Since $x^\Bbb{R^n}_k$ is a Cauchy sequence for any $\epsilon>0$: $\exists N \in\Bbb{N}$: $\forall m,n>N$: $d(x_m,x_n)<\epsilon$, where $d$ denotes the Euclidian metric in $\Bbb{R^n}$.
Some proofs I come across assumes/shows that the fact that $x^\Bbb{R^n}_k$ is a Cauchy is extended to the elements of $x^\Bbb{R^n}_k$ – that is $x_i=(x^i_1,x^i_2,x^i_3,…,x^i_n)$ is Cauchy $\forall i$
(e.g. https://proofwiki.org/wiki/Euclidean_Space_is_Complete_Metric_Space), and I do not understand how. Any clue or, of course, a full proof is appreciated.
Best Answer
Since your sequence is a Cauchy sequence in $\mathbb{R}^n$, each $(x_k^i)_{k\in\mathbb N}$ is a Cauchy sequence of real numbers. Therefore, it converges to some $y_i$. So, your sequence converges to $(y_1,y_2,\ldots,y_n)$.

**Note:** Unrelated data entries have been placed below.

theorem sameGrants : SameGrants s t := by
  have hreg {off : Nat} (hblock : blockOf off = 9 ∨ blockOf off = 0xF) (hoff : 0x90200 ≤ off) : t.reg off = s.reg off := by
    refine h.regs off (by rcases hblock with h | h <;> rw [h] <;> decide) ?_ (.inr hoff)
    rintro rfl
    exact absurd hoff (by decide)
  exact ⟨hreg (.inr (by decide)) (by decide), fun k hk => hreg (.inl (by simp only [blockOf]; omega)) (by omega),
    fun k hk => hreg (.inl (by simp only [blockOf]; omega)) (by omega)⟩

theorem get_late : t.get HARROW_LATE.LATE = s.get HARROW_LATE.LATE := by
  rw [State.get, h.regs _ (by decide) (by decide) (.inl (by decide))]
  rfl

end Flipped

/-- A move flips where no grant is being reclaimed: no move starts, and no grant is released. -/
theorem exec_moveFlip_of_move {index : BitVec 20} {read : MoveRead} (hx : s.moveOf index.toNat = some x) (hnone : s.reclaiming = [])
    (hflip : (s.updStream { x with flipped := true }).flip index.toNat (streamDst x.desc) true = t) (hsame : SameGrants s t) :
    exec (.moveFlip index read) s = .next t.noReclaims.harrowStatus := by
  have hstatus : TierWork [] [statusReg] t.noReclaims t.noReclaims.harrowStatus := .harrowStatus _ (by simp)
  have hgrants : SameGrants t t.noReclaims := (HarrowWork.withHarrow (may := []) (l := []) t _).sameGrants (by simp)
  have hreclaims : t.noReclaims.harrowStatus.reclaiming = [] :=
    (((hsame.trans hgrants).trans (hstatus.work.sameGrants (by decide))).reclaiming).trans hnone
  show execMoveFlip index read s = _
  unfold execMoveFlip
  dsimp only
  rw [hx]
  dsimp only
  rw [hflip, reclaimPump_of_none (hsame.reclaiming.trans hnone), grantsRelease_of_none hreclaims]

/-- What the flip of a move leaves. -/
structure MoveFlipped (s : State) (i dst : Nat) (t : State) : Prop where
  topsoil : t.topsoil = (s.renamed i dst).topsoil
  ranges : t.harrow.ranges = rangesVacated s.harrow.ranges (s.homeAddr i) (s.homeLen i)
  parts : KeepsStep [.topsoil] s t

theorem moveFlipped_of_flipped {dst : Nat} {y : StreamSt} (h : Flipped (s.updStream y) i dst t) :
    MoveFlipped s i dst t.noReclaims.harrowStatus := by
  have hhomes : SameHomes s (s.updStream y) := ⟨rfl, rfl⟩
  have hranges : (s.updStream y).harrow.ranges = s.harrow.ranges := rfl
  have hupd : HarrowWork [.topsoil] [] s (s.updStream y) := .updStream s y
  have hstatus : TierWork [] [statusReg] t.noReclaims t.noReclaims.harrowStatus := .harrowStatus _ (by simp)
  have hnone : HarrowWork [.topsoil] [] t t.noReclaims := .withHarrow t _
  refine ⟨(hstatus.step.topsoil (by simp)).trans (h.topsoil.trans (topsoil_renamed hhomes i dst)), ?_,
    ((hupd.step.trans h.parts).trans hnone.step).trans hstatus.work.weaken.step⟩
  rw [hstatus.harrow, ← hhomes.addr, ← hhomes.len, ← hranges]
  exact h.ranges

Note: Each $(x_k^i)_{k\in\mathbb N}$ is a Cauchy sequence because, if $\varepsilon>0$, there is a natural $p$ such that$$q,r\geqslant p\implies\bigl\|(x_q^1,x_q^2,\ldots,x_q^n)-(x_r^1,x_r^2,\ldots,x_r^n)\bigr\|<\varepsilon$$and$$|x_q^i-x_r^i|\leqslant\bigl\|(x_q^1,x_q^2,\ldots,x_q^n)-(x_r^1,x_r^2,\ldots,x_r^n)\bigr\|.$$Therefore,$$q,r\geqslant p\implies|x_q^i-x_r^i|<\varepsilon.$$